Oh, you must be confused with the fast/quick talk, it's easy for people that don't understand to get confused. 
You see quick is time. Fast is mph. 
Now that you're that far this is where it gets real tricky for you guys. 
HP=MPH TQ=ET 
TADA!
Put a car on the stripe with 1000hp and only 600lb/ft of tq it will not be equal to that of a car with 1000hp and 950lb/tq. 


_Modified by Lil red roket at 5:53 PM 9-2-2007_


----------



## blueG60rado (Apr 8, 2002)

*Re: small engines ridiculous horsepower........... (cabzilla)*


_Quote, originally posted by *cabzilla* »_

Quoted for staggering ignorance. 


X2


----------



## Lil red roket (Jan 29, 2004)

*Re: small engines ridiculous horsepower........... (blueG60rado)*


_Quote, originally posted by *blueG60rado* »_

X2

It's good that technical discussions can weed out the idiots REAL quick.


----------



## blueG60rado (Apr 8, 2002)

*Re: small engines ridiculous horsepower........... (Lil red roket)*

You just claimed your VW is superior to the 4G63 and Hondas.
Apparently b/c you have more torque and quicker spool, neither of which you can put down for **** anyway.
Which one of us is credible again?


----------



## Lil red roket (Jan 29, 2004)

*Re: small engines ridiculous horsepower........... (blueG60rado)*


_Quote, originally posted by *blueG60rado* »_You just claimed your VW is superior to the 4G63 and Hondas.
Apparently b/c you have more torque and quicker spool, neither of which you can put down for **** anyway.
Which one of us is credible again? 

I never said anything about 4G63's 
And my **** don't spool until 4500 RPM with the .96 hotside T04 that a honda wish it could spool. I was squashing your claim that RPM is the holy grail for making cars faster then all other cars. And on that note, you NEED to understand that there are MANY different ways of making power then just a turbo, turbo's only get you so far. You're probably one of those people that think 25psi is just 25psi no matter what turbo it comes from. 

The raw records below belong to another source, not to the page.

/-- The decoded form of a record of at least 96 bytes (Table 9.1). -/
def thDecode (l : List Nat) : ThCfg :=
  { fixed := bit (leAt l 0 2) 1, die := bits (leAt l 0 2) 6 4, act := bit (leAt l 0 2) 10, tInit := thTemp l 2,
    cpl := (List.range (thNcpl l)).map (thCpl l), g := leAt l 36 2, gs := bits (leAt l 38 1) 0 3, lk := leAt l 40 2,
    tlref := thTemp l 42, src := thSrc l, tile := bits (leAt l 52 2) 0 9,
    cgrp := if bit (leAt l 54 1) 7 then some (bits (leAt l 54 1) 0 5) else none,
    thr := [thTemp l 56, thTemp l 58, thTemp l 60, thTemp l 62],
    hyst := if leAt l 64 2 = 0 then 256 else leAt l 64 2, dwell := if leAt l 66 1 = 0 then 8 else leAt l 66 1,
    raw := leNat (l.take 96) }

/-- A threshold that is enabled. -/
def thOn (x : Int) : Bool := x != 32767

/-- The values of a list rise, equality allowed. -/
def sortedI : List Int → Bool
  | a :: b :: r => decide (a ≤ b) && sortedI (b :: r)
  | _ => true

/-- ΣC of a node. -/
def ThCfg.sumC (c : ThCfg) : Nat := (c.cpl.map (·.2)).foldl (· + ·) 0

/-- A reserved field of a record is not 0 (Table 9.1). -/
def thReserved (l : List Nat) : Bool :=
  decide (leAt l 0 2 / 2 ^ 11 ≠ 0)
  || (List.range 8).any (fun k => bits (leAt l (4 + 4 * k) 4) 9 7 != 0)
  || decide (leAt l 38 2 / 8 ≠ 0)
  || decide (bits (leAt l 44 1) 4 3 ≠ 0 ∨ leAt l 45 1 ≠ 0 ∨ bits (leAt l 48 1) 4 3 ≠ 0 ∨ leAt l 49 1 ≠ 0)
  || decide (leAt l 52 2 / 2 ^ 9 ≠ 0 ∨ bits (leAt l 54 1) 5 2 ≠ 0 ∨ leAt l 55 1 ≠ 0)
  || ((l.drop 67).take 25).any (fun x => x != 0)

/-- Node `i` is enabled in the region. -/
def thEn (m : List (Nat × Byte)) (i : Nat) : Bool := bit (memGet m (thAddr i)).toNat 0

/-- The first check of R239 that enabled node `i` fails, numbered as listed, 0 for none. Check 1 is the CRC; the
number of enabled records and the sums of check 6 belong to no single node. -/
def thCheckNode (b : Build) (m : List (Nat × Byte)) (i : Nat) : Nat :=
  let l := memBytes m (thAddr i) 96
  let c := thDecode l
  if crc32 (l.take 92) ≠ leAt l 92 4 then 1
  else if !c.fixed && (decide (8 < thNcpl l) || c.cpl.any (fun e => e.1 == i || !thEn m e.1)) then 2
  else if !c.fixed ∧ 4096 < c.sumC then 3
  else if !c.fixed ∧ c.lk ≠ 0 ∧ c.sumC ≤ c.g * 2 ^ c.gs * c.lk / 65536 then 4
  else if 8 < c.die ∨ (c.die ≠ 8 ∧ b.dies ≤ c.die) then 5
  else if !c.fixed && c.src.any (fun e => decide (b.rails ≤ e.1)) then 6
  else if !c.fixed && ((c.act && !b.has .tile c.tile)
      || (match c.cgrp with | some k => decide (b.dies ≤ k / 4) | none => false)) then 7
  else if !c.fixed && !sortedI (c.thr.filter thOn) then 8
  else if thReserved l then 9
  else 0

/-- The enabled nodes of the region with their decoded records. -/
def thNodes (m : List (Nat × Byte)) : Sparse ThCfg :=
  ((List.range 512).filter (thEn m)).map (fun i => (i, thDecode (memBytes m (thAddr i) 96)))

/-- The sources that name rail `n`, over the nodes that are not FIXED. -/
def thWeights (l : Sparse ThCfg) (n : Nat) : Nat :=
  (l.map (fun e => if e.2.fixed then 0
    else (e.2.src.map (fun s => if s.1 = n then s.2 else 0)).foldl (· + ·) 0)).foldl (· + ·) 0

/-- The check of R239 over the region: (node, check) of the failure reported, or none. The lowest failing node is
named with its first check; where none fails, a failure that belongs to no node is named 0x1FF (R400). -/
def thCheck (b : Build) (m : List (Nat × Byte)) : Option (Nat × Nat) :=
  let ns := (List.range 512).filter (thEn m)
  if ns = [] then some (0x1FF, 1)
  else
    match ns.find? (fun i => thCheckNode b m i != 0) with
    | some i => some (i, thCheckNode b m i)
    | none => if (List.range b.rails).any (fun n => decide (65536 < thWeights (thNodes m) n)) then some (0x1FF, 6) else none

/-! ## Access -/

/-- A node of the working model. -/
def Gov.setThNode (g : Gov) (i : Nat) (x : ThNode) : Gov := { g with th := { g.th with nodes := mput g.th.nodes i x } }
/-- What the core keeps of diode `k`. -/
def Gov.thDiode (g : Gov) (k : Nat) : ThDiode := mget {} g.th.diodes k
/-- The same, replaced. -/
def Gov.setThDiode (g : Gov) (k : Nat) (x : ThDiode) : Gov :=
  { g with th := { g.th with diodes := mput g.th.diodes k x } }
/-- The diodes mapped to node `i` with EN = 1. -/
def Gov.diodesOf (b : Build) (g : Gov) (i : Nat) : List Nat :=
  (List.range (4 * b.dies)).filter (fun k => g.rd (F.TH_DIODE_EN k) == 1 && g.rd (F.TH_DIODE_NODE k) == i)

/-- The greatest usable reading of the diodes mapped to node `i` at instant `t`: each diode's latest that was not
faulted and came no more than 2 ms before (R250). -/
def Gov.diodeTop (b : Build) (g : Gov) (i t : Nat) : Option Int :=
  (g.diodesOf b i).foldl (fun (m : Option Int) k => match (g.thDiode k).good with
    | some (v, at_) => if t ≤ at_ + 2000000 then (match m with | some x => some (if x < v then v else x) | none => some v)
                      else m
    | none => m) none

/-! ## Levels and chatter windows (R252, R253, R255) -/

/-- THROTTLE or higher is asserted. -/
def ThNode.hot (x : ThNode) : Bool := bits x.level 1 3 != 0

/-- Time with THROTTLE or higher asserted is counted up to `t`. -/
def ThNode.countHot (x : ThNode) (t : Nat) : ThNode :=
  match x.hotAt with
  | some h => { x with winHot := x.winHot + (t - h), hotAt := if x.hot then some t else none }
  | none => { x with hotAt := if x.hot then some t else none }

/-- The chatter window of node `i` closes at `t`: one TH_CHATTER event where changes went unrecorded. (DEDUCED, log 44) -/
def chatterClose (i t : Nat) (g : Gov) : Gov :=
  match mfind g.th.nodes i with
  | some x =>
    let x := x.countHot t
    let g := if 0 < x.winLost then
        g.ev 0x4002 (i + x.winLv * 2 ^ 12) x.winLost (x.winHot / 1000000) (ux 32 x.winTop)
      else g
    g.setThNode i { x with winAt := none, winN := 0, winLost := 0, winLv := 0, winHot := 0, hotAt := none }
  | none => g

/-- A level of node `i` is asserted or released at `t`: its state, CHG, the window, and the event or its count. -/
def levelChange (i l t : Nat) (up : Bool) (g : Gov) : Gov :=
  match mfind g.th.nodes i with
  | some x =>
    let x := match x.winAt with
      | some _ => x
      | none => { x with winAt := some t, hotAt := if x.hot then some t else none, winTop := x.te }
    let x := x.countHot t
    let x := { x with
      level := if up then withBit x.level l else withoutBit x.level l, cnt := x.cnt.set l 0, chg := min 65535 (x.chg + 1) }
    let x := { x with hotAt := if x.hot then some t else none, winLv := withBit x.winLv l }
    if x.winN < g.rd F.TH_CTL_CHAT_MAX then
      (g.setThNode i { x with winN := x.winN + 1 }).ev 0x4001 (i + l * 2 ^ 12 + b2n up * 2 ^ 15) (ux 32 x.te) 0 0
    else g.setThNode i { x with winLost := x.winLost + 1 }
  | none => g

/-- Level `l` of node `i` is judged on TE at an update (R252); one still asserted that a load has disabled, or whose node a
load has made FIXED, is released (R240). -/
def judgeLevel (i t : Nat) (g : Gov) (l : Nat) : Gov :=
  match mfind g.th.nodes i with
  | some x =>
    let th := x.cfg.thr.getD l 32767
    if x.cfg.fixed || !thOn th then (if bit x.level l then levelChange i l t false g else g)
    else
      let up := bit x.level l
      let hi := decide (th ≤ x.te)
      let lo := decide (x.te < th - x.cfg.hyst)
      let c := x.cnt.getD l 0
      let c := if (if up then lo else hi) then c + 1 else if (if up then hi else lo) then 0 else c
      if x.cfg.dwell ≤ c ∧ c ≠ x.cnt.getD l 0 then levelChange i l t (!up) g
      else g.setThNode i { x with cnt := x.cnt.set l c }
  | none => g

_Modified by Lil red roket at 6:17 PM 9-2-2007_


----------



## blueG60rado (Apr 8, 2002)

*Re: small engines ridiculous horsepower........... (Lil red roket)*

And you are probably one of those people who doesn't understand the concept of pressure ratio.
Again Hondas are a better platform to make power w/, and your lack of openmindedness is the only thing I am arguing with.
I am done here.


----------



## cabzilla (Jan 3, 2000)

*Re: small engines ridiculous horsepower........... (Lil red roket)*


_Quote, originally posted by *Lil red roket* »_
I never said anything about 4G63's 
And my **** don't spool until 4500 RPM with the .96 hotside T04 that a honda wish it could spool. I was squashing your claim that RPM is the holy grail for making cars faster then all other cars. And on that note, you NEED to understand that there are MANY different ways of making power then just a turbo, turbo's only get you so far. You're probably one of those people that think 25psi is just 25psi no matter what turbo it comes from. 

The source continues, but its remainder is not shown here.